TASK TO CARRY OUT: Reproduce each line from the records that holds "been".
*** THE DATA ***
-- ==== Sys2Proof/Machine/Signals.lean ====
section
/-! DEFINITION. Signals.lean: the values and void flags of the signals of the fabric in one wave, as the synchronous
design computes them (R29 to R31, R35, R36, R66 to R81): tiles and the spans between them, border ports and their
selectors, deep spans and their taps, husks, cells, carry chains, token groups, registers. -/

namespace Sys2Proof.Machine

/-! ### Regions as the fabric sees them -/

/-- Region states (R141, Table 5-1). -/
abbrev rOff : Nat := 0
abbrev rFilling : Nat := 1
abbrev rLoading : Nat := 2
abbrev rActive : Nat := 3
abbrev rHalted : Nat := 4
abbrev rResetting : Nat := 5

/-- State of region n. -/
def State.regState (s : State) (n : Nat) : Nat := s.rd (0x4100 + n) 0x10
/-- Active plane of region n; 0xFF: none. -/
def State.activePlane (s : State) (n : Nat) : Nat := s.rd (0x4100 + n) 0x11
/-- State of plane p of region n: 0 INVALID, 1 LOADING, 2 VALID, 3 DAMAGED (R138). -/
def State.planeState (s : State) (n p : Nat) : Nat := s.rd (0x4100 + n) (0x20 + p)
/-- Table 5-1's state written, with the regions powered (0x2110:02 is read from the states). -/
def State.setRegState (s : State) (n v : Nat) : State := s.wr (0x4100 + n) 0x10 v
/-- The numbers of the 64 regions. -/
def regionNos : List Nat := List.range 64
/-- Entry e of the migration map: one of its fields by sub-index. -/
def State.mig (s : State) (e sub : Nat) : Nat := s.rd (0x4230 + e) sub

/-- The design that region n's active plane describes. -/
def State.activeNet (s : State) (n : Nat) : RegionNet :=
  if s.activePlane n < 8 then (s.plane n (s.activePlane n)).net else {}

/-- Region n's cells run. -/
def State.isActive (s : State) (n : Nat) : Bool := s.regState n = rActive

/-- The plane whose husk values hold region n's signals (R143): its last active plane, or the target of an armed
switch for a region that has never been active. -/
def State.huskPlaneOf (s : State) (n : Nat) : Option Nat :=
  match (s.region n).huskPlane with
  | some p => some p
  | none =>
    match (List.range 16).find? (fun k => s.rd (0x4210 + k) 0x06 = 1 && s.rdBit (0x4210 + k) 0x01 n) with
    | some k => some (s.rd (0x4210 + k) 0x03)
    | none => none

/-- The design whose husk holds region n's signals; none for a region that has never been active (R143). -/
def State.huskNet (s : State) (n : Nat) : RegionNet :=
  match s.huskPlaneOf n with
  | some p => (s.plane n p).net
  | none => {}

/-- Region n's cells drive its tokens: it is ACTIVE, and is not the region whose husk's tokens are asked for (R163). -/
def State.runsFor (s : State) (husked : Option Nat) (n : Nat) : Bool := s.isActive n && husked ≠ some n

/-- The design that drives region n's border ports and taps where the tokens of one region's husk are asked for: its own,
or that of its husk. -/
def State.driveNetAs (s : State) (husked : Option Nat) (n : Nat) : RegionNet :=
  if s.runsFor husked n then s.activeNet n else s.huskNet n

/-- The design that drives region n's border ports, taps and release registers. -/
def State.driveNet (s : State) (n : Nat) : RegionNet := s.driveNetAs none n

/-! ### Geometry (R66, R73, R74, R76, R77) -/

/-- Tiles of each length of span, and how many of each a tile drives in each direction (R73). -/
def spanReach : SpanLen → Nat
  | .one => 1
  | .four => 4
  | .sixteen => 16
def spanCount : SpanLen → Nat
  | .one => 8
  | .four => 4
  | .sixteen => 2

/-- The tile in which a span from a tile ends: its length away, or the edge tile of its region (R73). -/
def wireEnd (tile : Nat) (dir : Dir) (len : SpanLen) : Nat :=
  let i := tile % 64
  let j := tile / 64
  match dir with
  | .east => j * 64 + min (i + spanReach len) 63
  | .west => j * 64 + (i - spanReach len)
  | .north => min (j + spanReach len) 63 * 64 + i
  | .south => (j - spanReach len) * 64 + i

/-- The region across an edge of region n; none at the outside of the grid (R74). -/
def neighbour (n : Nat) (side : Dir) : Option Nat :=
  match side with
  | .east => if n % 8 < 7 then some (n + 1) else none
  | .west => if 0 < n % 8 then some (n - 1) else none
  | .north => if n / 8 < 7 then some (n + 8) else none
  | .south => if 0 < n / 8 then some (n - 8) else none

/-- The tile stands along an edge of its region. -/
def onEdge (tile : Nat) (side : Dir) : Bool :=
  match side with
  | .east => tile % 64 = 63
  | .west => tile % 64 = 0
  | .north => tile / 64 = 63
  | .south => tile / 64 = 0

/-- The tile across an edge from a tile on it. -/
def facingTile (tile : Nat) (side : Dir) : Nat :=
  match side with
  | .east => tile - 63
  | .west => tile + 63
  | .north => tile % 64
  | .south => 63 * 64 + tile % 64

/-- The edge of the neighbour that meets an edge. -/
def opposite : Dir → Dir
  | .east => .west
  | .west => .east
  | .north => .south
  | .south => .north

/-- A number for each direction. -/
def dirNo : Dir → Nat
  | .east => 0
  | .north => 1
  | .west => 2
  | .south => 3

/-- A tile, an edge and an index name a border output of region n: one of 16 at a tile of an edge that is shared. -/
def borderPort (n tile : Nat) (side : Dir) (idx : Nat) : Bool :=
  onEdge tile side && idx < 16 && (neighbour n side).isSome

/-- R76, R77, R79: the deep span that riser r of a tile of region n taps. -/
def riserSpan (n tile r : Nat) : Nat :=
  let x := 64 * (n % 8) + tile % 64
  let y := 64 * (n / 8) + tile / 64
  let k := r % 16
  let at_ := if r < 16 then x else y
  let seg := if k = 0 then at_ / 64 else if at_ < 4 * k then 0 else 1 + (at_ - 4 * k) / 64
  (if r < 16 then 0 else 2 ^ 20) + k * 2 ^ 16 + (if r < 16 then y else x) * 128 + seg

/-- Region owner of a deep span (Table 3-3, R78). -/
def spanOwner (id : Nat) : Nat :=
  let o := id / 2 ^ 20 % 2
  let k := id / 2 ^ 16 % 16
  let line := id / 128 % 512
  let seg := id % 16
  let lo := if k = 0 then 64 * seg else if seg = 0 then 0 else 4 * k + 64 * (seg - 1)
  if o = 0 then line / 64 * 8 + lo / 64 else lo / 64 * 8 + line / 64

/-- First and last position of a deep span along its line, in tiles (R76, Table 3-3). -/
def spanEnds (id : Nat) : Nat × Nat :=
  let k := id / 2 ^ 16 % 16
  let seg := id % 16
  if k = 0 then (64 * seg, 64 * seg + 63)
  else if seg = 0 then (0, 4 * k - 1)
  else (4 * k + 64 * (seg - 1), min 511 (4 * k + 64 * seg - 1))

/-- A deep span passes through region n. -/
def spanTouches (n id : Nat) : Bool :=
  let line := id / 128 % 512
  let (along, across) := if id / 2 ^ 20 % 2 = 0 then (n % 8, n / 8) else (n / 8, n % 8)
  line / 64 = across && (spanEnds id).1 / 64 ≤ along && along ≤ (spanEnds id).2 / 64

/-! ### Taps (R79 to R81) -/

/-- The tap is in drive mode; it drives while its driver enable is set; it is in receive mode. -/
def isDrive (t : TapCfg) : Bool :=
  match t.mode with
  | .drive _ _ _ => true
  | _ => false
def isDriver (t : TapCfg) : Bool :=
  match t.mode with
  | .drive e _ _ => e
  | _ => false
def isReceive (t : TapCfg) : Bool := t.mode = .receive
/-- The signal and the husk value of a tap in drive mode. -/
def tapSrc (t : TapCfg) : Src :=
  match t.mode with
  | .drive _ x _ => x
  | _ => .const false
def tapHusk (t : TapCfg) : Husk :=
  match t.mode with
  | .drive _ _ h => h
  | _ => .zero
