-- ==== Sys2Proof/Machine/Banks.lean ====
section
/-! DEFINITION. Banks.lean: bytes of the memory layer under the byte-tag code (R115 to R121), reads and writes of a
word, the queue modes (R101 to R103), and the open port (R109 to R114, R123). -/

namespace Sys2Proof.Machine

/-! ### The byte-tag code -/

/-- Address tag of a byte address (R115). -/
def byteTag (ba : Nat) : BitVec 8 :=
  BitVec.ofNat 8 ba ^^^ BitVec.ofNat 8 (ba / 256) ^^^ BitVec.ofNat 8 (ba / 65536 % 2)

/-- Columns of the data bits and of the tag bits, bit 0 first (Table 4-4). -/
def dataColumns : List (BitVec 6) := [0x0B, 0x0D, 0x0E, 0x13, 0x15, 0x16, 0x1A, 0x1C]
def tagColumns : List (BitVec 6) := [0x23, 0x25, 0x29, 0x2A, 0x2C, 0x31, 0x32, 0x34]

/-- XOR of the columns of the bits that are 1. -/
def columnSum (cols : List (BitVec 6)) (v : BitVec 8) : BitVec 6 :=
  (List.range 8).foldl (fun acc i => if v.getLsbD i then acc ^^^ cols.getD i 0 else acc) 0

/-- The check field of a data byte at a byte address (R116). -/
def checkField (d : Byte) (ba : Nat) : BitVec 6 := columnSum dataColumns d ^^^ columnSum tagColumns (byteTag ba)

/-- A stored byte: data in [7:0], check field in [13:8]. -/
def storedByte (d : Byte) (c : BitVec 6) : BitVec 14 := c ++ d

/-- What a byte holds after a normal write. -/
def cleanByte (d : Byte) (ba : Nat) : BitVec 14 := storedByte d (checkField d ba)
/-- The blank byte and the void byte of an address (R119). -/
def blankByte (ba : Nat) : BitVec 14 := storedByte 0 (checkField 0 ba ^^^ 0x38)
def voidByte (ba : Nat) : BitVec 14 := storedByte 0 (checkField 0 ba ^^^ 0x07)

/-- Byte statuses (Table 4-5, with the codes of Table 4-6). -/
abbrev bClean : Nat := 0
abbrev bCorrected : Nat := 1
abbrev bVoid : Nat := 2
abbrev bUnwritten : Nat := 3
abbrev bUncorrectable : Nat := 4
abbrev bAddressFault : Nat := 5

/-- A stored byte classified at a byte address (R117): its status, the data returned, and what the byte holds
after the write-back. Data that is not returned reads 0. -/
def classify (x : BitVec 14) (ba : Nat) : Nat × Byte × BitVec 14 :=
  let d : Byte := x.extractLsb' 0 8
  let c : BitVec 6 := x.extractLsb' 8 6
  let syn := c ^^^ checkField d ba
  if syn = 0 then (bClean, d, x)
  else match dataColumns.idxOf? syn with
    | some i =>
      let d' := d ^^^ (1#8 <<< i)
      (bCorrected, d', storedByte d' c)
    | none =>
      if syn = 0x01 ∨ syn = 0x02 ∨ syn = 0x04 ∨ syn = 0x08 ∨ syn = 0x10 ∨ syn = 0x20 then
        (bCorrected, d, cleanByte d ba)
      else if tagColumns.contains syn then (bAddressFault, 0, x)
      else if syn = 0x07 then (bVoid, 0, x)
      else if syn = 0x38 then (bUnwritten, 0, x)
      else (bUncorrectable, 0, x)

/-! ### The array -/

/-- The key of byte lane k of word w of a bank; its remainder by 131,072 is BA. -/
def byteKey (bank w k : Nat) : Nat := bank * 131072 + w * 8 + k

/-- What a byte that nothing has written holds: blank (R119, R120). -/
def bankDflt (key : Nat) : BitVec 14 := blankByte (key % 131072)

def State.bankByte (s : State) (key : Nat) : BitVec 14 := Sparse.get bankDflt s.bankMem key
def State.setBankByte (s : State) (key : Nat) (v : BitVec 14) : State :=
  { s with bankMem := Sparse.set bankDflt s.bankMem key v }

/-- Every byte of a bank blank (R120). -/
def State.blankBank (s : State) (bank : Nat) : State :=
  { s with bankMem := Sparse.drop s.bankMem (fun k => k / 131072 = bank) }

/-- Every byte of region n's banks blank. -/
def State.blankRegion (s : State) (n : Nat) : State :=
  { s with bankMem := Sparse.drop s.bankMem (fun k => k / 131072 / 64 = n) }

/-- Who reads: a scheduled port, an open port, the patrol reader. -/
inductive Reader where
  | scheduled | open_ | patrol
  deriving DecidableEq, Repr

/-- The last error of a region (0x5000+n:05, :06). -/
def State.lastError (s : State) (bank w status : Nat) : State :=
  let n := bank / 64
  (s.wr (0x5000 + n) 0x05 (status * 2 ^ 28 + bank % 64 * 2 ^ 14 + w)).wr (0x5000 + n) 0x06 s.xn

/-- The counts, records and causes of a byte's status (R117, R137). DETAIL holds the bank address as
0x5000+n:05 does (log entry 24). -/
def State.byteFound (s : State) (rd : Reader) (bank w status : Nat) : State :=
  let n := bank / 64
  let q := quadrantOf n
  let det := status * 2 ^ 28 + bank % 64 * 2 ^ 14 + w
  match status with
  | 1 => (s.bump 32 (0x5000 + n) 0x01).raiseOnce (144 + q) clsMemory 0x401 0
  | 4 => ((s.bump 32 (0x5000 + n) 0x02).lastError bank w status).raise (144 + q) clsMemory 0x402 1 det
  | 5 =>
    let s := (s.bump 32 (0x5000 + n) 0x03).lastError bank w status
    if rd = .open_ then s.raise (144 + q) clsMemory 0x404 1 det
    else (s.raise (144 + q) clsMemory 0x403 2 det).haltRegion n (144 + q)
  | _ => s

/-- A scheduled RAM-mode read that finds an unwritten byte among those it reads is counted and raises its cause, once
(R121, Table 4-12). -/
def State.unwrittenFound (s : State) (bank w en : Nat) : State :=
  let n := bank / 64
  if (List.range 8).any (fun k => en.testBit k && (classify (s.bankByte (byteKey bank w k)) (w * 8 + k)).1 = bUnwritten) then
    (s.bump 32 (0x5000 + n) 0x04).raise (144 + quadrantOf n) clsMemory 0x405 1
  else s

/-- One byte read, corrected and written back (R117, R118): its status, its data. -/
def State.readBankByte (s : State) (rd : Reader) (bank w k : Nat) : Nat × Byte × State :=
  let key := byteKey bank w k
  let (st, d, x) := classify (s.bankByte key) (w * 8 + k)
  (st, d, (s.setBankByte key x).byteFound rd bank w st)

/-- The enabled bytes of a word read: the highest status, the eight data bytes (0 where not enabled). -/
def State.readBankWord (s : State) (rd : Reader) (bank w en : Nat) : Nat × List Byte × State :=
  (List.range 8).foldl (fun acc k =>
    if en.testBit k then
      let (st, d, s') := acc.2.2.readBankByte rd bank w k
      (max acc.1 st, acc.2.1 ++ [d], s')
    else (acc.1, acc.2.1 ++ [0], acc.2.2)) (0, [], s)

/-- The enabled bytes of a word written, as void bytes for a void token (R107). -/
def State.writeBankWord (s : State) (bank w en : Nat) (data : List Byte) (void : Bool) : State :=
  (List.range 8).foldl (fun s k =>
    if en.testBit k then
      s.setBankByte (byteKey bank w k)
        (if void then voidByte (w * 8 + k) else cleanByte (data.getD k 0) (w * 8 + k))
    else s) s

/-! ### Descriptors (R99, Table 4-1) -/

/-- The descriptor of a bank in the active plane; a region without one has OPEN and OPW 1, MODE 0 (R101). -/
def State.descriptor (s : State) (bank : Nat) : BitVec 64 :=
  let n := bank / 64
  if s.activePlane n < 8 then (s.plane n (s.activePlane n)).net.descriptors.getD (bank % 64) 0x0600000000000000
  else 0x0600000000000000

def dMode (d : BitVec 64) : Nat := (d.extractLsb' 61 3).toNat
def dPA (d : BitVec 64) : Bool := d.getLsbD 60
def dPB (d : BitVec 64) : Bool := d.getLsbD 59
def dOPW (d : BitVec 64) : Bool := d.getLsbD 58
def dOpen (d : BitVec 64) : Bool := d.getLsbD 57
def dDir (d : BitVec 64) : Bool := d.getLsbD 56
def dPatrol (d : BitVec 64) : Bool := d.getLsbD 55
def dParam1 (d : BitVec 64) : Nat := (d.extractLsb' 16 14).toNat
def dParam2 (d : BitVec 64) : Nat := (d.extractLsb' 0 14).toNat

/-- A descriptor keeps the rules of Table 4-1 and R100. -/
def descriptorOk (d : BitVec 64) : Bool :=
  let m := dMode d
  let writerSched := if dDir d then dPB d else dPA d
  let readerSched := if dDir d then dPA d else dPB d
  m ≤ 4 && (!dOPW d || m ≤ 1) && (m ≠ 0 || dOpen d) && (d.extractLsb' 30 25 = 0) && (d.extractLsb' 14 2 = 0)
    && (2 ≤ m || dParam1 d = 0) && (m = 4 || dParam2 d = 0)
    && (m ≠ 4 || (dParam1 d + 1) * (dParam2 d + 1) ≤ 16384)
    && (m < 2 || writerSched) && (m < 2 || m = 3 || readerSched || dOpen d) && (m ≠ 3 || readerSched)

/-- The ring counter: crossings since the run boundary, of era and XN (R102). R103 names it among what a warm reset and
a switch reset too, where R102 still gives its value: DESIGN CHOICE (log entry 146), they reset the written-slot flags
and leave the count to R102. -/
def State.ringCount (s : State) : Nat :=
  s.crossing - (s.runEra * 2 ^ 48 + s.rd 0x4003 0x04)

/-! ### The open port -/

/-- The open port reads by popping: a FIFO whose reading side is not a scheduled port (R100, R101). -/
def openPops (d : BitVec 64) : Bool := dMode d = 2 && !(if dDir d then dPA d else dPB d)

/-- What stands against an open access as a whole (R114, R120, R123, R130): 0 where nothing does. The spec does not say
which code is given where several apply: DESIGN CHOICE (log entry 147), the view 0b11, not ready, failed, then OPEN and
OPW. Every bank that a destructive march has still to test is not ready, from the command on (DESIGN CHOICE, log entry
184). -/
def State.openBlock (s : State) (bank : Nat) (write : Bool) (view : Nat) : Nat :=
  let n := bank / 64
  let d := s.descriptor bank
  let q := quadrantOf n
  let marched : Bool := match Sparse.get (fun _ => none) s.march q with
    | some (w, l) => !w.getLsbD 29 && l.contains bank
    | none => false
  if view = 3 then 6
  else if s.rd (0x5000 + n) 0x0C ≠ 0 ∨ marched then 9
  else if s.rdBit (0x5000 + n) 0x0B (bank % 64) then 11
  else if !dOpen d ∨ (write && !dOPW d) then 6
  else 0

/-- An open read of m words: a status and the data of each (R101, R109, R112, R123). First and last byte enables
are given. -/
def State.openRead (s : State) (bank w m first last view : Nat) : List (Nat × List Byte) × State :=
  let zero : List Byte := List.replicate 8 0
  let b := s.openBlock bank false view
  if b ≠ 0 then (List.replicate m (b, zero), s)
  else
    let d := s.descriptor bank
    (List.range m).foldl (fun acc i =>
      let s := acc.2
      let en := (if i = 0 then first else 255) &&& (if i + 1 = m then last else 255)
      if openPops d then
        let x := s.queue bank
        if x.count = 0 then (acc.1 ++ [(8, zero)], s)
        else
          let (st, data, s) := s.readBankWord .open_ bank x.rd en
          (acc.1 ++ [(st, data)],
            s.setQueue bank { x with count := x.count - 1, rd := (x.rd + 1) % (dParam1 d + 1) })
      else
        let (st, data, s) := s.readBankWord .open_ bank ((w + i) % 16384) en
        (acc.1 ++ [(st, data)], s)) ([], s)

/-- One word of an open write or an alias write (R112, R113). -/
def State.openWriteWord (s : State) (bank w en view : Nat) (data : List Byte) : Nat × State :=
  if view = 0 then (0, s.writeBankWord bank w en data false)
  else
    (List.range 8).foldl (fun acc k =>
      if en.testBit k then
        let (st, d, s) := acc.2.readBankByte .open_ bank w k
        if 2 ≤ st then (max acc.1 st, s)
        else
          let v := if view = 1 then d ||| data.getD k 0 else d &&& ~~~(data.getD k 0)
          (max acc.1 st, s.setBankByte (byteKey bank w k) (cleanByte v (w * 8 + k)))
      else acc) (0, s)

/-- An open write or alias write of words: a status of each (R109, R112 to R114, R123). -/
def State.openWrite (s : State) (bank w first last view : Nat) (data : List Word64) : List Nat × State :=
  let b := s.openBlock bank true view
  if b ≠ 0 then (List.replicate data.length b, s)
  else
    (List.range data.length).foldl (fun acc i =>
      let en := (if i = 0 then first else 255) &&& (if i + 1 = data.length then last else 255)
      let (st, s) := acc.2.openWriteWord bank ((w + i) % 16384) en view (natBytes 8 (data.getD i 0).toNat)
      (acc.1 ++ [st], s)) ([], s)

/-- Words of a master that waited because another master took the slot are counted, up to the greatest count
(R110). -/
def State.countConflicts (s : State) (q master waits : Nat) : State :=
  if master < 7 then s.bumpSat 32 (0x51F0 + q) (master + 1) waits else s

/-! ### Scheduled accesses of the queue modes (R101) -/

/-- The tokens of a scheduled read: void, with data bits 0, when any byte it reads is not clean or corrected
(R121). -/
def readTok (st : Nat) (data : List Byte) : Tok :=
  if 2 ≤ st then { data := 0, void := true } else { data := bytesNat data, void := false }

/-- A scheduled pop of a FIFO: a void token and an underflow when it is empty. -/
def State.fifoPop (s : State) (bank : Nat) (d : BitVec 64) : Tok × State :=
  let x := s.queue bank
  let n := bank / 64
  if x.count = 0 then
    ({}, (s.bump 32 (0x5000 + n) 0x08).raise (144 + quadrantOf n) clsMemory 0x407 0)
  else
    let (st, data, s) := s.readBankWord .scheduled bank x.rd 255
    (readTok st data, s.setQueue bank { x with count := x.count - 1, rd := (x.rd + 1) % (dParam1 d + 1) })

/-- A scheduled push of a FIFO, of the enabled bytes (R107): discarded, an overflow, when it is full. -/
def State.fifoPush (s : State) (bank : Nat) (d : BitVec 64) (en : Nat) (data : List Byte) (void : Bool) : State :=
  let x := s.queue bank
  let n := bank / 64
  if dParam1 d + 1 ≤ x.count then
    (s.bump 32 (0x5000 + n) 0x07).raise (144 + quadrantOf n) clsMemory 0x407 0
  else
    (s.writeBankWord bank x.wr en data void).setQueue bank
      { x with count := x.count + 1, wr := (x.wr + 1) % (dParam1 d + 1) }

/-- The delay line's reader: the token stored Dl waves earlier, void for the first Dl waves. -/
def State.delayRead (s : State) (bank : Nat) : Tok × State :=
  let x := s.queue bank
  if x.fill < dParam1 (s.descriptor bank) + 1 then ({}, s)
  else
    let (st, data, s) := s.readBankWord .scheduled bank x.wr 255
    (readTok st data, s)

/-- The delay line's writer stores a token, of the enabled bytes (R107). -/
def State.delayWrite (s : State) (bank : Nat) (d : BitVec 64) (en : Nat) (data : List Byte) (void : Bool) : State :=
  let x := s.queue bank
  (s.writeBankWord bank x.wr en data void).setQueue bank
    { x with wr := (x.wr + 1) % (dParam1 d + 1), fill := min (x.fill + 1) (dParam1 d + 1) }

/-- The ring's slot of a crossing, by its count since the run boundary. -/
def ringSlot (d : BitVec 64) (c : Nat) : Nat := c % (dParam1 d + 1)

/-- A ring write with offset o. -/
def State.ringWrite (s : State) (bank : Nat) (d : BitVec 64) (o en : Nat) (data : List Byte) (void : Bool) : State :=
  let c := s.ringCount
  let x := s.queue bank
  let slot := ringSlot d c
  (s.writeBankWord bank ((slot * (dParam2 d + 1) + o) % 16384) en data void).setQueue bank
    { x with written := if x.written.contains slot then x.written else slot :: x.written }

/-- A ring read with offset o, dist crossings back: void, an expired read, when that crossing's slot has not been
written since the queue state was last reset (R101): its written-slot flag is not set (R103). -/
def State.ringRead (s : State) (bank : Nat) (d : BitVec 64) (o dist : Nat) : Tok × State :=
  let c := s.ringCount
  let x := s.queue bank
  let n := bank / 64
  let slot := ringSlot d (c + (dParam1 d + 1) - dist % (dParam1 d + 1))
  if !x.written.contains slot then ({}, s.bump 32 (0x5000 + n) 0x09)
  else
    let (st, data, s) := s.readBankWord .scheduled bank ((slot * (dParam2 d + 1) + o) % 16384) 255
    (readTok st data, s)

end Sys2Proof.Machine
end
***
RESPONSE BOX:
switch for a region that has never been active. -/
/-- The design whose husk holds region n's signals; none for a region that has never been active (R143). -/
/-- A ring read with offset o, dist crossings back: void, an expired read, when that crossing's slot has not been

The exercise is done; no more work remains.